Even if one assumes Brandenburg’s words called for violence, for the Supreme Court, his advocacy was too amorphous and the possibility of violence too remote for his prosecution to stay within constitutional bounds.
Similarly, in Hess v. Indiana (1973), the Court reversed an anti-Vietnam War demonstrator’s conviction stemming from his promise to “take the fucking street later” in connection with his arrest at a protest. The Court held these words fell well below the high Brandenburg standard. Hess did not direct his words toward anyone in particular, nor did they suggest a threat of immediate violence. In establishing this high bar, the Court rejected Whitney’s formulation that advocacy of violence “at some indefinite future time” is punishable on grounds it might ultimately lead to violence.

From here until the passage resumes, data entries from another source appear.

/-- RECEIVER_SYNCHRONISED, START_BIT and BREAK_END change their own port alone (section 1.1, section 1.2; the model's
choice in log entries 6, 8). -/
def Obligations.ReceiverRowsActOnTheirPort : Prop :=
  ∀ (p : Port) (s : State),
    (hears s p = true → (s.port p).inBreak = false → (s.port p).synchronised = false →
      exec (.receiverSynchronised p) s = .next (modifyPort p (fun q =>
        { q with synchronised := true, lineRest := max q.lineRest (11 * bitClocks q.rate) }) s)) ∧
    (receives s p = true →
      exec (.startBit p true) s = .next (modifyPort p (fun q => { q with charInProgress := true, lineRest := 0 }) s)) ∧
    exec (.startBit p false) s = .next s ∧
    (hears s p = true → (s.port p).inBreak = true →
      exec (.breakEnd p) s = .next (modifyPort p (fun q =>
        { q with inBreak := false, synchronised := false, lineRest := 0 }) s))

/-- An address character on the trunk truncates an open frame and claims a buffer, or is followed when none is free
(section 6.3, section 1.5, section 1.4). -/
def Obligations.TrunkAddressCharacterClaims : Prop :=
  ∀ (c : Byte) (s : State), receives s .trunk = true → s.trunk.port.tx.sending = false →
    (s.trunk.port.rx = .hunt ∨ s.trunk.port.rx = .discard →
    (0 < freeCount s → ∃ t, exec (.addressCharacter .trunk c) s = .next t ∧
      t.trunk = { s.trunk with port := { s.trunk.port with
        rx := .assemble { stored := true, got := [c] }, lineRest := 0, charInProgress := false
        gapTimeout := s.trunk.port.charTimeout } } ∧
      (∃ i : Fin Config.bufferCount, s.buffers[i].holder = .free ∧ (∀ j < i, s.buffers[j].holder ≠ .free) ∧
        t.buffers[i] = { holder := .trunkAssembly, chars := [c] } ∧ ∀ j ≠ i, t.buffers[j] = s.buffers[j]) ∧
      t.flags = claimedFlags s ∧ SameBut [.trunk, .buffers, .flags] s t) ∧
    (freeCount s = 0 → ∃ t, exec (.addressCharacter .trunk c) s = .next t ∧
      t.trunk = { s.trunk with
        counters := { s.trunk.counters with bufLost := countUp s.trunk.counters.bufLost }
        port := { s.trunk.port with
          rx := .assemble { stored := false, got := [c] }, lineRest := 0, charInProgress := false
          gapTimeout := s.trunk.port.charTimeout } } ∧
      t.flags = s.flags ||| flagMask .bufExhausted ∧ SameBut [.trunk, .flags] s t)) ∧
    ∀ a : Assembly, s.trunk.port.rx = .assemble a →
    (a.stored = true → ∃ t, exec (.addressCharacter .trunk c) s = .next t ∧
      t.trunk = { s.trunk with port := { s.trunk.port with
        rx := .assemble { stored := true, got := [c] }, lineRest := 0, charInProgress := false
        gapTimeout := s.trunk.port.charTimeout, counters := truncatedOnce s.trunk.port } } ∧
      (∀ i : Fin Config.bufferCount, t.buffers[i] =
        if s.buffers[i].holder = .trunkAssembly then { holder := .trunkAssembly, chars := [c] } else s.buffers[i]) ∧
      t.flags = s.flags ||| flagMask .lineError ∧ SameBut [.trunk, .buffers, .flags] s t) ∧
    (a.stored = false → 0 < freeCount s → ∃ t, exec (.addressCharacter .trunk c) s = .next t ∧
      t.trunk = { s.trunk with port := { s.trunk.port with
        rx := .assemble { stored := true, got := [c] }, lineRest := 0, charInProgress := false
        gapTimeout := s.trunk.port.charTimeout, counters := truncatedOnce s.trunk.port } } ∧
      (∃ i : Fin Config.bufferCount, s.buffers[i].holder = .free ∧ (∀ j < i, s.buffers[j].holder ≠ .free) ∧
        t.buffers[i] = { holder := .trunkAssembly, chars := [c] } ∧ ∀ j ≠ i, t.buffers[j] = s.buffers[j]) ∧
      t.flags = claimedFlags s ||| flagMask .lineError ∧ SameBut [.trunk, .buffers, .flags] s t) ∧
    (a.stored = false → freeCount s = 0 → ∃ t, exec (.addressCharacter .trunk c) s = .next t ∧
      t.trunk = { s.trunk with
        counters := { s.trunk.counters with bufLost := countUp s.trunk.counters.bufLost }
        port := { s.trunk.port with
          rx := .assemble { stored := false, got := [c] }, lineRest := 0, charInProgress := false
          gapTimeout := s.trunk.port.charTimeout, counters := truncatedOnce s.trunk.port } } ∧
      t.flags = s.flags ||| flagMask .lineError ||| flagMask .bufExhausted ∧ SameBut [.trunk, .flags] s t)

The Court instead highlighted the difference between “mere abstract teaching of the moral propriety or even moral necessity for a resort to force” and actual preparation for violent action. Thomas Jefferson once said that “a little rebellion now and then is a good thing, and as necessary in the political world as storms in the physical.” Without the Brandenburg distinction, a speaker emulating Jefferson could face jail for recognizing a moral necessity for the resort to force.
Brandenburg’s brilliance is its recognition that political discourse is messy.

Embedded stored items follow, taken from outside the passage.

/-- A bank written besides an answer is the one more piece that the command changes. -/
theorem CommandKept.setBank {s t : State} (h : CommandKept [] s t) (k : Bank)
    (v : Vector RouteEntry Config.entryCount) : CommandKept [bankPart k] s (setBank k v t) := by
  obtain ⟨hsame, hparams, hflags, hframes, htrunk⟩ := h
  refine ⟨?_, fun _ => ?_, fun _ => ?_, fun _ => ?_, fun _ => ?_⟩
  · exact (hsame.mono fun q hq => List.mem_append_right [bankPart k] hq).trans
      ((setBank_sameBut k v t).mono fun q hq => List.mem_append_left _ hq)
  · rw [setBank_params]
    exact hparams (by simp)
  · rw [setBank_flags]
    exact hflags (by simp)
  · have hheld : ∀ h, heldFrame h (Machine.setBank k v t) = heldFrame h t := by
      intro h
      unfold heldFrame
      rw [setBank_buffers]
    intro h hh
    rw [hheld]
    exact hframes (by simp) h hh
  · rw [setBank_trunk]
    exact htrunk (by simp)

/-- A ready command is executed on a part `u` that has the route table as it stood, and an answer of it with no effect
leaves nothing but the answer (R104, R160). -/
theorem command_executed {s : State} {code seq : Byte} (hs : commandReady code seq s = true) {args : List Byte}
    (hl : args.length + 2 ≤ 60) : ∃ u : State, u.activeBank = s.activeBank ∧ (∀ k, u.bank k = s.bank k) ∧
      exec (.trunkGoodFrame (settledAddress s) (code :: seq :: args)) s =
        .next (buildResponse code seq (runCommand code args u)) ∧
      ∀ (r : ResultCode) (data : List Byte), data.length + 4 ≤ 60 →
        AnsweredOnly s code seq r data (buildResponse code seq { result := r, data := data, state := u }) := by
  obtain ⟨p, hfit, hflags, -, hheld, hexec⟩ := command_answered hs hl
  refine ⟨p.over (superseded s), superseded_activeBank s, fun k => ?_, hexec,
    fun r data hlen => answeredOnly hfit hflags (by rw [hheld]; rfl) r hlen⟩
  have hbank : (p.over (superseded s)).bank k = (superseded s).bank k := by cases k <;> rfl
  rw [hbank, superseded_bank]

/-- A command that writes a bank and answers OK has been answered and has changed that bank alone (R160, R161). -/
theorem answered_bankWritten {s u : State} {code seq : Byte} {data : List Byte}
    (h : AnsweredOnly s code seq .ok data (buildResponse code seq { result := .ok, data := data, state := u }))
    (k : Bank) (v : Vector RouteEntry Config.entryCount) :
    Answered s code seq .ok data (buildResponse code seq (okay data (setBank k v u))) ∧
      CommandKept [bankPart k] s (buildResponse code seq (okay data (setBank k v u))) := by
  unfold okay
  rw [buildResponse_setBank]
  exact ⟨h.1.setBank k v, h.2.setBank k v⟩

Without this distinction, Democratic states could criminalize calling pro-abortion politicians “murderers” on grounds such speech incites violence against those politicians. Republican states could criminalize calling President Trump a “Nazi” on the same grounds. Giving the government the power to lump such heated rhetoric together with speech advocating immediate lawlessness would grant it a cudgel against any speech it saw as threatening its own power — with free and passionate discourse becoming the ultimate victim. Brandenburg therefore allows breathing room necessary for robust public debate.
The Supreme Court made clear in NAACP v. Claiborne Hardware (1982) that “strong and effective rhetoric cannot be nicely channeled in purely dulcet phrases. An advocate must be free to stimulate his audience with spontaneous and emotional appeals for unity and action in a common cause.” In other words, it should not be up to the government to decide when rhetoric has gone too far. Brandenburg’s brilliance is its recognition that political discourse is messy: tone and language are deliberate choices integral to a speaker’s message.
Political leaders and citizens have every right to call out rhetoric that they believe is damaging to our public discourse. Brandenburg — and countless other First Amendment precedents — recognize that these calls, rather than the power of the state, are the most effective antidote to speech we find dangerous or offensive.